Morales’ solid ground
Three strains of adverse reactions greeted Ombudsman Conchita Carpio-Morales’ revelation Monday that impeached Chief Justice Renato Corona owns at least US $12.3 million in 82 bank accounts.
Corona’s lawyers manifested a desire for the Senate sitting as an impeachment court to summon the members of the Anti-Money Laundering Council (AMLC), so that the body’s method in delving into their client’s accounts may be scrutinized.
Sen. Ferdinand Marcos Jr. questioned the authority of the AMLA to provide information about the dollar accounts to the Ombudsman and her publicizing of the data, all minus a court order.
Corona himself branded Morales’ PowerPoint presentation summarizing the accounts as a “lantern of lies,” saying her numbers were chaotic, the reported number of accounts alone “ridiculous.”
Senate President Juan Ponce Enrile, impeachment court presiding officer, said he was loathe to summon the members of the AMLC.
Indeed, Republic Act 9160 or the Anti-Money Laundering Act of 2001 states that the AMLC is empowered to “require and receive covered transaction reports from covered institutions,” or, among others, “banks, non-banks, quasi-banks, trust entities, and all other institutions and their subsidiaries and affiliates supervised or regulated by the Bangko Sentral ng Pilipinas.”

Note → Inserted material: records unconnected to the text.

-- ==== Sys2Proof/Machine/Sl.lean ====
section
/-!
DEFINITION. The meanings of sl and of the arrivals at sluices (R57 to R63, R244, R341 to R349).
-/

namespace Sys2Proof.Machine

/-- Port a names the sluice (R341). -/
def slIx (a : Value) : Nat := (vsc a).toNat % 512

/-- What local sluice triggers need: port a; every value steers (R128, R341). -/
def needSl : Need := { unit := 10, a := some .slA, steerT := true, steerA := true }

/-- Checks 1 and 2 of R342 for a local operation, then its own: privilege, then the mode. -/
def slChecked (s : State) (n : Nat) (allowed : Sluice → Bool) (k : Trig) : Trig :=
  if 496 ≤ n ∧ curService s = false then .fault 0x0D (BitVec.ofNat 64 n)
  else if allowed (getSluice s s.issue.pk n) = false then .fault 0x10 (BitVec.ofNat 64 n)
  else k

/-- The action word as SARM writes it: the reserved fields of its mode are ignored and read zero (R5, R58, R343). In mode off no
row of R58 lays out bits [46:0], and they are kept (log entry 68). -/
def sarmWord (t : Word) : Word :=
  match bits t 62 2 with
  | 0 => t
  | 1 => setBits t 41 6 0
  | 2 => setBits (setBits t 39 8 0) 0 26 0
  | _ => setBits (setBits t 42 5 0) 0 26 0

/-- A sluice as SARM leaves it in the mode of the word (R343). -/
def sarmSluice (x : Sluice) (t : Word) : Sluice :=
  match bits t 62 2 with
  | 0 => { x with action := sarmWord t, armed := false, leads := [] }
  | 1 => { x with action := sarmWord t, armed := true, leads := [] }
  | 2 => { x with action := sarmWord t, leads := List.replicate (bits t 32 7) 0 }
  | _ => { x with action := sarmWord t, leads := [] }

/-- SARM's effect on a sluice of a pier (R343): in counter mode the check of R59 follows. -/
def sarmSet (s : State) (pk n : Nat) (t : Word) (c : Cause := {}) : State :=
  let s1 := setSluice s pk n (sarmSluice (getSluice s pk n) t)
  slSettle (if bits t 62 2 = 1 then slCheck s1 pk n c else s1) pk n

/-- SARM's value checks (R343): the member count and number of a home, and the leads that the pier has left (R225). -/
def sarmFault (s : State) (pk n : Nat) (t : Word) : Option (Nat × Word) :=
  let cnt := bits t 32 7
  if bits t 62 2 ≠ 2 then none
  else if cnt = 0 ∨ 64 < cnt ∨ cnt ≤ bits t 26 6 then some (0x03, t)
  else if 4096 < leadsUsed (getPier s pk) - (getSluice s pk n).leads.length + cnt then some (0x10, BitVec.ofNat 64 n)
  else none

/-- SARM on a sluice of a pier. -/
def sarmAt (s : State) (pk n : Nat) (t : Word) : Trig :=
  match sarmFault s pk n t with
  | some f => .fault f.1 f.2
  | none => .ok (sarmSet s pk n t)

/-- Whether a trigger that waits in its bundle no longer covers a gm request that is not performed: a command covers every one,
a sluice operation those whose home is the pier (R152, R169). -/
def owedReady (pk : Nat) (y : Strand) : OwedOp → Bool
  | .stream _ _ => y.inf.all fun e => match e.2 with | some i => i.kind != .gm | none => true
  | _ => y.inf.all fun e =>
      match e.2 with
      | some i => i.kind != .gm || !inScopeOf (pkMod pk) y.lp.toNat .pier i
      | none => true

/-- Whether a sluice operation of another strand of the pier that waited in its bundle is made in this cycle, so that those of the cycle are
made together, in the order of R63. -/
def owedMeets (s : State) : Bool :=
  (curPier s).strands.any fun e => e.1 != s.issue.strand && (e.2.owed.head?.any fun o =>
    (match o.op with | .stream _ _ => false | _ => true) && owedReady s.issue.pk e.2 o.op)

/-- A trigger of the bundle in hand that is made later. -/
def owedOf (s : State) (t : Value) (o : OwedOp) : Owed := { op := o, bundle := s.issue.addr, move := moveWord s t, slot := s.issue.slot }

/-- A local operation that covers the run's accesses of its own pier (R169): it is made at once, or, beside a gm access to the
pier in its own bundle, waits for it in the bundle; where others meet it in the cycle, it takes its place among them (R63, R342, R349). -/
def coverHere (s : State) (o : Owed) (now : State) : State :=
  if gmHereIn s .pier || owedMeets s then adjCur s fun x => { x with owed := x.owed ++ [o] } else now

/-- What holds SADD, SSET and SARM: an earlier access of the run to its own pier that is not performed (R169, R345). -/
def slHeld (s : State) (_ _ _ : Value) : Bool := (gmEntries s).any (inScope s .pier)

/-- SARM on the executing pier. -/
def sarmDo (s : State) (n : Nat) (t : Value) : Trig :=
  match sarmFault s s.issue.pk n (vsc t) with
  | some f => .fault f.1 f.2
  | none => .ok (coverHere s (owedOf s t (.sarm n (vsc t))) (sarmSet s s.issue.pk n (vsc t) (causeHere s)))

/-- Whether a sluice lets SARM go on: it is no home with a lead that is not zero (R63). -/
def sarmAllowed (x : Sluice) : Bool := !(slMode x == 2 && x.leads.any (· != 0))

/-- SARM (R343): misuse of a home that holds a non-zero lead (R63). -/
def execSarm (m : Mv) (s : State) : Out :=
  go (runTrigger s m needSl slHeld fun s t a _ => slChecked s (slIx a) sarmAllowed (sarmDo s (slIx a) t))

/-- SSET (R344): count, target, armed, and the phase where A[16] is set; then the check. -/
def ssetAt (s : State) (pk n : Nat) (a t : Word) (c : Cause := {}) : State :=
  slSettle (slUpdate s pk n (fun x =>
    { x with
      count := t.extractLsb' 0 32
      target := t.extractLsb' 32 32
      armed := true
      phase := if bitAt a 16 then a.extractLsb' 17 2 else x.phase }) c) pk n

/-- SSET on the executing pier. -/
def ssetDo (s : State) (n : Nat) (a : Word) (t : Value) : State :=
  coverHere s (owedOf s t (.sset n a (vsc t))) (ssetAt s s.issue.pk n a (vsc t) (causeHere s))

/-- SSET (R344). -/
def execSset (m : Mv) (s : State) : Out :=
  go (runTrigger s m needSl slHeld fun s t a _ =>
    slChecked s (slIx a) (fun _ => true) (.ok (ssetDo s (slIx a) (vsc a) t)))

/-- SADD on a sluice of a pier (R345). -/
def saddAt (s : State) (pk n : Nat) (v : BitVec 32) (c : Cause := {}) : State := slSettle (slAdd s pk n v c) pk n

/-- SADD on the executing pier. -/
def saddDo (s : State) (n : Nat) (t : Value) : State :=
  let v : BitVec 32 := (vsc t).extractLsb' 0 32
  coverHere s (owedOf s t (.sadd n v)) (saddAt s s.issue.pk n v (causeHere s))

/-- SADD (R345). -/
def execSadd (m : Mv) (s : State) : Out :=
  go (runTrigger s m needSl slHeld fun s t a _ =>
    slChecked s (slIx a) (fun x => slMode x == 1) (.ok (saddDo s (slIx a) t)))

/-- An entry of the run in hand joins the outbox. -/
def enqueueCur (s : State) (key : StreamKey) (body : OutBody) (w2 w3 : Word) (unit : Nat) : State :=
  let x := curStrand s
  enqueue s s.issue.pk key body x.actor.toNat x.runid s.issue.addr s.issue.strand w2 w3 (BitVec.ofNat 5 unit) s.issue.slot
    (gmHere s)

/-- Whether the outbox takes no send of the bundle in hand (R50, R80): the record of a fault that an earlier slot has found is not counted,
since that bundle takes no effect. -/
def outShut (s : State) : Bool := outFull (curPier s) && (s.issue.fault.isNone || decide (64 ≤ s.issue.out))

/-- A send waits while the outbox is full (R50, R80) or R152 holds it. -/
def sendHeld (s : State) (_ _ _ : Value) : Bool := outShut s || holdRelease s

/-- SRADD (R345). -/
def execSradd (m : Mv) (s : State) : Out :=
  go (runTrigger s m { unit := 10, a := some .slA, b := some .slB, steerT := true, steerA := true, steerB := true } sendHeld
    fun s t a b =>
      let n := slIx b
      if 496 ≤ n ∧ curService s = false then .fault 0x0D (BitVec.ofNat 64 n)
      else
        let aw : BitVec 28 := (vsc a).extractLsb' 0 28
        let g : SlAdd := { mod := awMod aw, pier := awPier aw, job := jobOf s s.issue.pk, sl := BitVec.ofNat 9 n, form := 0,
                           member := 0, add := (vsc t).extractLsb' 0 32, cancelled := false, frm := .nobody, graph := some (curActor s).graph }
        .ok (enqueueCur s (.toPier (curActorIx s) (awMod aw) (awPier aw)) (.add g) (moveWord s t) (vsc a) 10))

/-- The scope of an arrive of the run in hand. -/
def sarvScope (s : State) (x : Sluice) : Scope := sarvScopeAt (curLp s) x

/-- What holds a SARV (R50, R61, R152). -/
def sarvHeld (s : State) (_ a _ : Value) : Bool :=
  let x := getSluice s s.issue.pk (slIx a)
  gmAwaiting s || (gmEntries s).any (inScope s (sarvScope s x)) ||
    (slMode x == 3 && slLead x != 3 && outShut s)

/-- SARV (R346): at a lead of 3 the strand blocks, and beside a gm access of its own bundle that it covers (R169); else the arrive
is made and its phase is the result 2 cycles on. -/
def sarvDo (s : State) (n : Nat) (t : Value) : State :=
  let pk := s.issue.pk
  let x := getSluice s pk n
  if slLead x = 3 ∨ gmHereIn s (sarvScope s x) = true then
    let tok := s.tok
    let p : Pending := { tok, unit := 10, r := none, h := none, create := none, seed := false, sample := none }
    adjCur { s with tok := tok + 1 } fun y => { pendPort y (portIx 10 0) tok true with pend := y.pend ++ [p], wait := .sarv n s.issue.addr (moveWord s t) s.issue.slot }
  else
    slSettle (sarvArrive (pendResult s 10 2 (some (Value.ofWord (sarvPhase x))) none false none) pk s.issue.strand n s.issue.addr
      (moveWord s t) s.issue.slot) pk n

/-- SARV (R346). -/
def execSarv (m : Mv) (s : State) : Out :=
  go (runTrigger s m needSl sarvHeld fun s t a _ =>
    slChecked s (slIx a) (fun x => 2 ≤ slMode x) (.ok (sarvDo s (slIx a) t)))

/-- A wait begins (R62, R347): its first check is made at the end of the cycle, after the cycle's updates, and one that holds
then costs nothing more. -/
def startWait (s : State) (w : Wait) : State := adjCur s fun x => { x with wait := w }

/-- SWAIT (R347). -/
def execSwait (m : Mv) (s : State) : Out :=
  go (runTrigger s m needSl noHold fun s t a _ =>
    slChecked s (slIx a) (fun x => slMode x != 0) (.ok (startWait s (.sluice (slIx a) ((vsc t).extractLsb' 0 32)))))

/-- SWAIT.ph (R347). -/
def execSwaitPh (m : Mv) (s : State) : Out :=
  go (runTrigger s m needSl noHold fun s t a _ =>
    slChecked s (slIx a) (fun _ => true) (.ok (startWait s (.phase (slIx a) ((vsc t).extractLsb' 0 2)))))

/-- The item that SGET returns (R348). -/
def sgetItem (x : Sluice) (item : Nat) : Word :=
  match item with
  | 0 => BitVec.ofNat 64 x.count.toNat
  | 1 => BitVec.ofNat 64 x.target.toNat
  | 2 => BitVec.ofNat 64 (x.phase.toNat + b2n x.armed * 4 + slMode x * 16 + slLead x * 256)
  | _ => x.action

/-- SGET (R348): the item is sampled at the end of the cycle. -/
def execSget (m : Mv) (s : State) : Out :=
  go (runTrigger s m needSl noHold fun s t a _ =>
    slChecked s (slIx a) (fun _ => true)
      (let tok := s.tok
       let p : Pending :=
         { tok, unit := 10, r := none, h := none, create := none, seed := false, sample := some (slIx a, (vsc t).toNat % 4) }
       let s1 := adjCur { s with tok := tok + 1 } fun y => { pendPort y (portIx 10 0) tok true with pend := y.pend ++ [p] }
       .ok (schedule s1 (s.cycle + 2) (.resultPortWrite s.issue.pk s.issue.strand 10 tok))))

/-- The samples of a strand taken (R348). -/
def takeSamples (p : Pier) (x : Strand) : Strand :=
  { x with
    pend := x.pend.map fun q =>
      match q.sample with
      | some (n, item) => { q with r := some (Value.ofWord (sgetItem (pierSluice p n) item)), sample := none }
      | none => q }

/-! Arrivals (R61, R63, R222, R244). -/

/-- Where a sluice-add message arrives: its pier, or the status it is answered with at once (R47, R222, R234); one of a level that is
being cancelled is discarded (R67). -/
def slTarget (s : State) (a : SlAdd) : Except (BitVec 3) Nat :=
  match pkOfAddr s a.mod a.pier a.job with
  | none => .error 2
  | some pk =>
    if (getPier s pk).lost then .error 2
    else if (getPier s pk).cancels.any (fun c => addBelongs s c a) = true then .error 0
    else if residentOpen s pk = false ∨ (getPier s pk).fenced = true then .error 1
    else .ok pk

/-- The place an arrival is answered from. -/
def slPlace (s : State) (a : SlAdd) : Place := destPlace s a.mod a.pier a.job

/-- The cancelled mark of a completion add reaches the parent's link entry (R66). -/
def markCancelled (s : State) (pk n : Nat) (c : Bool) : State :=
  let l := linkOf (getPier s pk) n
  if c ∧ bitAt l 63 then setLink s pk n (setBits l 60 1 1) else s

/-- An SRADD, a GDONE add or a completion add arrives (R63, R345). -/
def addArrive (s : State) (a : SlAdd) : State :=
  match slTarget s a with
    | .error st => answer s a.mod (slPlace s a) a.frm st
    | .ok pk =>
      if a.form ≠ 0 then answer s a.mod (slPlace s a) a.frm 5
      else
        match slAddAt (markCancelled s pk a.sl.toNat a.cancelled) pk a.sl.toNat a.add (causeOf s a.frm) with
        | some s1 => answer s1 a.mod (slPlace s a) a.frm 0
        | none => answer s a.mod (slPlace s a) a.frm 5

/-- A sluice whose check was met in the cycle before is checked again (R59). -/
def execSluiceRecheck (pk sl : Nat) (s : State) : Out :=
  go (if (getSluice s pk sl).again then slSettle (slCheck s pk sl) pk sl else s)

/-- The pier an entry came from. -/
def frmPk (e : AckTo) (d : Nat) : Nat :=
  match e with
  | .outbox pk _ => pk
  | _ => d

/-- A member's arrive reaches the home (R61). -/
def barrierArrive (s : State) (a : SlAdd) : State :=
  match slTarget s a with
    | .error st => answer s a.mod (slPlace s a) a.frm st
    | .ok pk =>
      let x := getSluice s pk a.sl.toNat
      if slMode x = 2 ∧ a.member.toNat < x.leads.length then
        answer (slSettle (homeArrive s pk a.sl.toNat a.member.toNat (frmPk a.frm pk) (causeOf s a.frm)) pk a.sl.toNat) a.mod (slPlace s a) a.frm 0
      else answer s a.mod (slPlace s a) a.frm 5

/-- A phase notice reaches a member (R61): its phase advances and its action is performed. -/
def noticeArrive (s : State) (a : SlAdd) : State :=
  match slTarget s a with
    | .error st => answer s a.mod (slPlace s a) a.frm st
    | .ok pk =>
      let n := a.sl.toNat
      let x := getSluice s pk n
      if slMode x = 3 then
        let s1 := setSluice s pk n { x with phase := x.phase + 1 }
        answer (slSettle (slAction s1 pk n x.action (x.phase + 1) x.count false (causeOf s a.frm)) pk n) a.mod (slPlace s a) a.frm 0
      else answer s a.mod (slPlace s a) a.frm 5

/-- An SRADD, a GDONE add or a completion add arrives (R63, R345). -/
def execSluiceAddArrival (a : SlAdd) (s : State) : Out := go (addArrive s a)
/-- A member's arrive reaches the home (R61). -/
def execBarrierArriveArrival (a : SlAdd) (s : State) : Out := go (barrierArrive s a)
/-- A phase notice reaches a member (R61). -/
def execPhaseNoticeArrival (a : SlAdd) (s : State) : Out := go (noticeArrive s a)

/-- A sluice-add message that the host has injected (R244, R398): its form says what it is. -/
def slMessage (s : State) (g : Msg) (frm : AckTo) : State :=
  let p0 := lgetD g.pay 0 0
  let a : SlAdd := { mod := g.dmod.toNat, pier := g.dpier.toNat, job := g.job, sl := p0.extractLsb' 0 9, form := p0.extractLsb' 9 2,
                     member := p0.extractLsb' 11 6, add := (lgetD g.pay 1 0).extractLsb' 0 32, cancelled := false, frm, graph := some g.graph }
  if a.form = 1 then barrierArrive s a else if a.form = 2 then noticeArrive s a else addArrive s a

end Sys2Proof.Machine
end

As for Senator Marcos’ concern, he, more than the man on the street, must be aware that the Ombudsman or her representative is authorized by every government employee like him who is required to file a statement of assets, liabilities and net worth (SALN), “to secure and obtain from all appropriate government agencies, including the Bureau of Internal Revenue, such documents” that may help the Tanodbayan verify the contents of the statement.
In addition, Republic Act 6770 or the Ombudsman Act of 1989 states: “The Office of the Ombudsman shall inquire into acts or omissions of a public officer, employee, office or agency” whose accounts appear to be anomalous.
The issue is neither how much money is being kept in the accounts nor how many accounts exist. The Chief Justice asserted otherwise in a statement, a textbook example of the the fallacy of the red herring, soon after the Ombudsman first appearance in court. Notwithstanding Corona’s missive, the issue is the mere existence of any of these dollar accounts in light of their non-disclosure in his sworn SALN.
As Ombudsman Morales herself said in yesterday’s episode of the trial, the “lantern of lies” were lit not by her but by Corona himself. More precisely, it is the Chief Justice’s duplicity that looks like a clear dousing of the light of truth.
Let the sun soon rise on the Chief Justice’s day in court. He has the unenviable task of proving that his secrecy about his dollars is untainted by malice.